Exercise ▸ Look through the records below and give the number of lines holding the string "Settles", nothing more.

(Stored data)
***
/-- Settles O10: the refusals of the search for the story first, then those of the story that was found. -/
theorem holdAndReleaseClaimTheStory : Obligations.HoldAndReleaseClaimTheStory := by
  refine ⟨?_, ?_⟩
  · intro desk db chars s hl hshort hlong run no
    have refused {r : Reason} (h : s.findStory false db chars = .error r) : no r :=
      (exec_hold hl hshort hlong).trans (congrArg Host.Outcome.next (holdOwn_of_error h))
    refine ⟨fun h => refused (findStory_of_bad_slug h), fun slug h =>
      ⟨fun hd => refused (findStory_of_no_drive h hd), fun d img hd =>
        ⟨fun hn => refused (findStory_of_not_found h hd rfl hn), fun n hn => ?_⟩⟩⟩
    intro t others removal full
    obtain ⟨_, hi⟩ := imageOf_eq_some hd
    have hrun : run = .next (s.holdStory desk d n) :=
      (exec_hold hl hshort hlong).trans (congrArg Host.Outcome.next (holdOwn_of_found (findStory_of_found h hd rfl hn)))
    refine ⟨fun ho => ?_, fun ho hr => ?_, fun ho hr hf => ?_, fun hr hown => ?_, fun hr hfree hroom => ?_⟩
    · exact hrun.trans (congrArg _ (holdStory_of_held_elsewhere hi ho))
    · exact hrun.trans (congrArg _ (holdStory_of_removal hi ho hr))
    · exact hrun.trans (congrArg _ (holdStory_of_full hi ho hr hf))
    · have ho : ¬others := fun ⟨e, he, hne⟩ => hne (Option.some.inj (he.symm.trans hown))
      rw [hrun, holdStory_of_room hi ho hr fun hf => hf.1 hown, if_pos hown]
    · have ho : ¬others := fun ⟨e, he, _⟩ => Option.some_ne_none e (he.symm.trans hfree)
      have hnot : t.holder ≠ some desk := by rw [hfree]; exact nofun
      rw [hrun, holdStory_of_room hi ho hr fun hf => by omega, if_neg hnot, takeHoldWithEvent_of_image hi]
  · intro desk db chars s hl hshort hlong run no
    have refused {r : Reason} (h : s.findStory false db chars = .error r) : no r :=
      (exec_release hl hshort hlong).trans (congrArg Host.Outcome.next (releaseOwn_of_error h))
    refine ⟨fun h => refused (findStory_of_bad_slug h), fun slug h =>
      ⟨fun hd => refused (findStory_of_no_drive h hd), fun d img hd =>
        ⟨fun hn => refused (findStory_of_not_found h hd rfl hn), fun n hn => ?_⟩⟩⟩
    intro t writing
    obtain ⟨_, hi⟩ := imageOf_eq_some hd
    have hrun : run = .next (s.releaseStory desk d n) :=
      (exec_release hl hshort hlong).trans (congrArg Host.Outcome.next (releaseOwn_of_found (findStory_of_found h hd rfl hn)))
    exact ⟨fun hh => hrun.trans (congrArg _ (releaseStory_of_not_holder hi hh)),
      fun hh hw => hrun.trans (congrArg _ (releaseStory_of_writing hi hh hw)),
      fun hh hw => hrun.trans (congrArg _ (releaseStory_of_not_writing hi hh hw))⟩

/-- Settles O11: the refusals of the search for the story first, then those of the story that was found, each with the flag. -/
theorem spikePlacesARemoval : Obligations.SpikePlacesARemoval := by
  intro desk db cls chars s hl hshort hlong run lowered no
  have hlowered : s.lowers desk cls = lowered := lowers_eq s desk cls
  have refused {r : Reason} (h : s.findStory true db chars = .error r) : no r := by
    have hno := (exec_spike hl hshort hlong cls).trans (congrArg Host.Outcome.next (spikeOwn_of_error h))
    rw [hlowered] at hno
    exact hno
  refine ⟨fun h => refused (findStory_of_bad_slug h), fun slug h =>
    ⟨fun hd => refused (findStory_of_no_drive h hd), fun d img hd =>
      ⟨fun hu => refused (findStory_of_unmounting h hd hu), fun hu hn => refused (findStory_of_not_found h hd hu hn),
        fun n hu hn => ?_⟩⟩⟩
  intro t readOnly others busy
  obtain ⟨_, hi⟩ := imageOf_eq_some hd
  have hfound := findStory_of_found (markMatters := true) h hd hu hn
  have tested {r : Reason} (hr : s.spikeTest desk d n = some r) : no r := by
    have hno := (exec_spike hl hshort hlong cls).trans (congrArg Host.Outcome.next (spikeOwn_of_refused hfound hr))
    rw [hlowered] at hno
    exact hno
  have hreadOnly : s.drives[d].readOnly = true ↔ readOnly := readOnly_iff _
  have hothers : t.heldElsewhere desk = true ↔ others := heldElsewhere_iff t desk
  have hbusy : (s.writerOn d n || t.pending.isSome) = true ↔ busy := by
    rw [Bool.or_eq_true, writerOn_iff, or_comm]
  refine ⟨fun hp => tested ?_, fun hp ho => tested ?_, fun hp ho hb => tested ?_, fun hp ho hb => ?_⟩
  · rw [spikeTest_of_image hi, if_pos (hreadOnly.2 hp)]
  · rw [spikeTest_of_image hi, if_neg (mt hreadOnly.1 hp), if_pos (hothers.2 ho)]
  · rw [spikeTest_of_image hi, if_neg (mt hreadOnly.1 hp), if_neg (mt hothers.1 ho), if_pos (hbusy.2 hb)]
  · have hpassed : s.spikeTest desk d n = none := by
      rw [spikeTest_of_image hi, if_neg (mt hreadOnly.1 hp), if_neg (mt hothers.1 ho), if_neg (mt hbusy.1 hb)]
    have hrun : run = _ := (exec_spike hl hshort hlong cls).trans (congrArg Host.Outcome.next (spikeOwn_of_passed hfound hpassed))
    rw [hrun, placeChange_of_image hi, hlowered]

end Sys2Proof.Machine
end

section
namespace Sys2Proof.Machine

/-! ### Reservations (R100, R101) -/

/-! #### The sectors of extents -/

theorem sectorsOf_cons (e : Extent) (es : List Extent) : sectorsOf (e :: es) = List.range' e.start e.count ++ sectorsOf es := rfl

theorem length_sectorsOf (es : List Extent) : (sectorsOf es).length = totalCount es := by
  induction es with
  | nil => rfl
  | cons e es ih => rw [sectorsOf_cons, List.length_append, List.length_range', totalCount_cons, ih]

/-! #### The free sectors in their runs -/

/-- The free sectors from a place on, in ascending order (R100). -/
def freeFrom (pos : Nat) (allocated : List Nat) : List Nat :=
  (List.range' pos (Config.dataSectors - pos)).filter (fun l => !allocated.contains l)

theorem mem_freeFrom {pos : Nat} {allocated : List Nat} {l : Nat} (hpos : pos ≤ Config.dataSectors) :
    l ∈ freeFrom pos allocated ↔ pos ≤ l ∧ l < Config.dataSectors ∧ l ∉ allocated := by
  simp only [freeFrom, List.mem_filter, List.mem_range'_1, Bool.not_eq_true', List.contains_eq_mem, decide_eq_false_iff_not,
    Nat.add_sub_cancel' hpos, and_assoc]

theorem freeFrom_pairwise (pos : Nat) (allocated : List Nat) : (freeFrom pos allocated).Pairwise (fun a b => a < b) :=
  (List.pairwise_lt_range' 1).filter _

/-- Up to the first allocated sector every sector is free. -/
theorem freeFrom_cons {pos m : Nat} {ls : List Nat} (hle : pos ≤ m) (hlt : m < Config.dataSectors) (hm : ∀ l ∈ ls, m < l) :
    freeFrom pos (m :: ls) = List.range' pos (m - pos) ++ freeFrom (m + 1) ls := by
  have hsplit : List.range' pos (Config.dataSectors - pos) =
      List.range' pos (m - pos) ++ m :: List.range' (m + 1) (Config.dataSectors - (m + 1)) := by
    have hcount : Config.dataSectors - pos = (m - pos) + (Config.dataSectors - (m + 1) + 1) := by omega
    rw [hcount, ← List.range'_append_1, Nat.add_sub_cancel' hle, List.range'_succ]
  have hbelow : ∀ l ∈ List.range' pos (m - pos), (!(m :: ls).contains l) = true := fun l hl => by
    have hlm : l < m := by have := (List.mem_range'_1.1 hl).2; omega
    simp only [List.contains_eq_mem, List.mem_cons, Bool.not_eq_true', decide_eq_false_iff_not, not_or]
    exact ⟨Nat.ne_of_lt hlm, fun hmem => Nat.lt_asymm hlm (hm l hmem)⟩
  have habove : ∀ l ∈ List.range' (m + 1) (Config.dataSectors - (m + 1)), (!(m :: ls).contains l) = !ls.contains l := fun l hl => by
    have hlm : l ≠ m := by have := (List.mem_range'_1.1 hl).1; omega
    simp only [List.contains_eq_mem, List.mem_cons, hlm, false_or]
  rw [freeFrom, hsplit, List.filter_append, List.filter_eq_self.2 hbelow, List.filter_cons_of_neg (by simp), List.filter_congr habove]
  rfl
***
Solution ▸ 2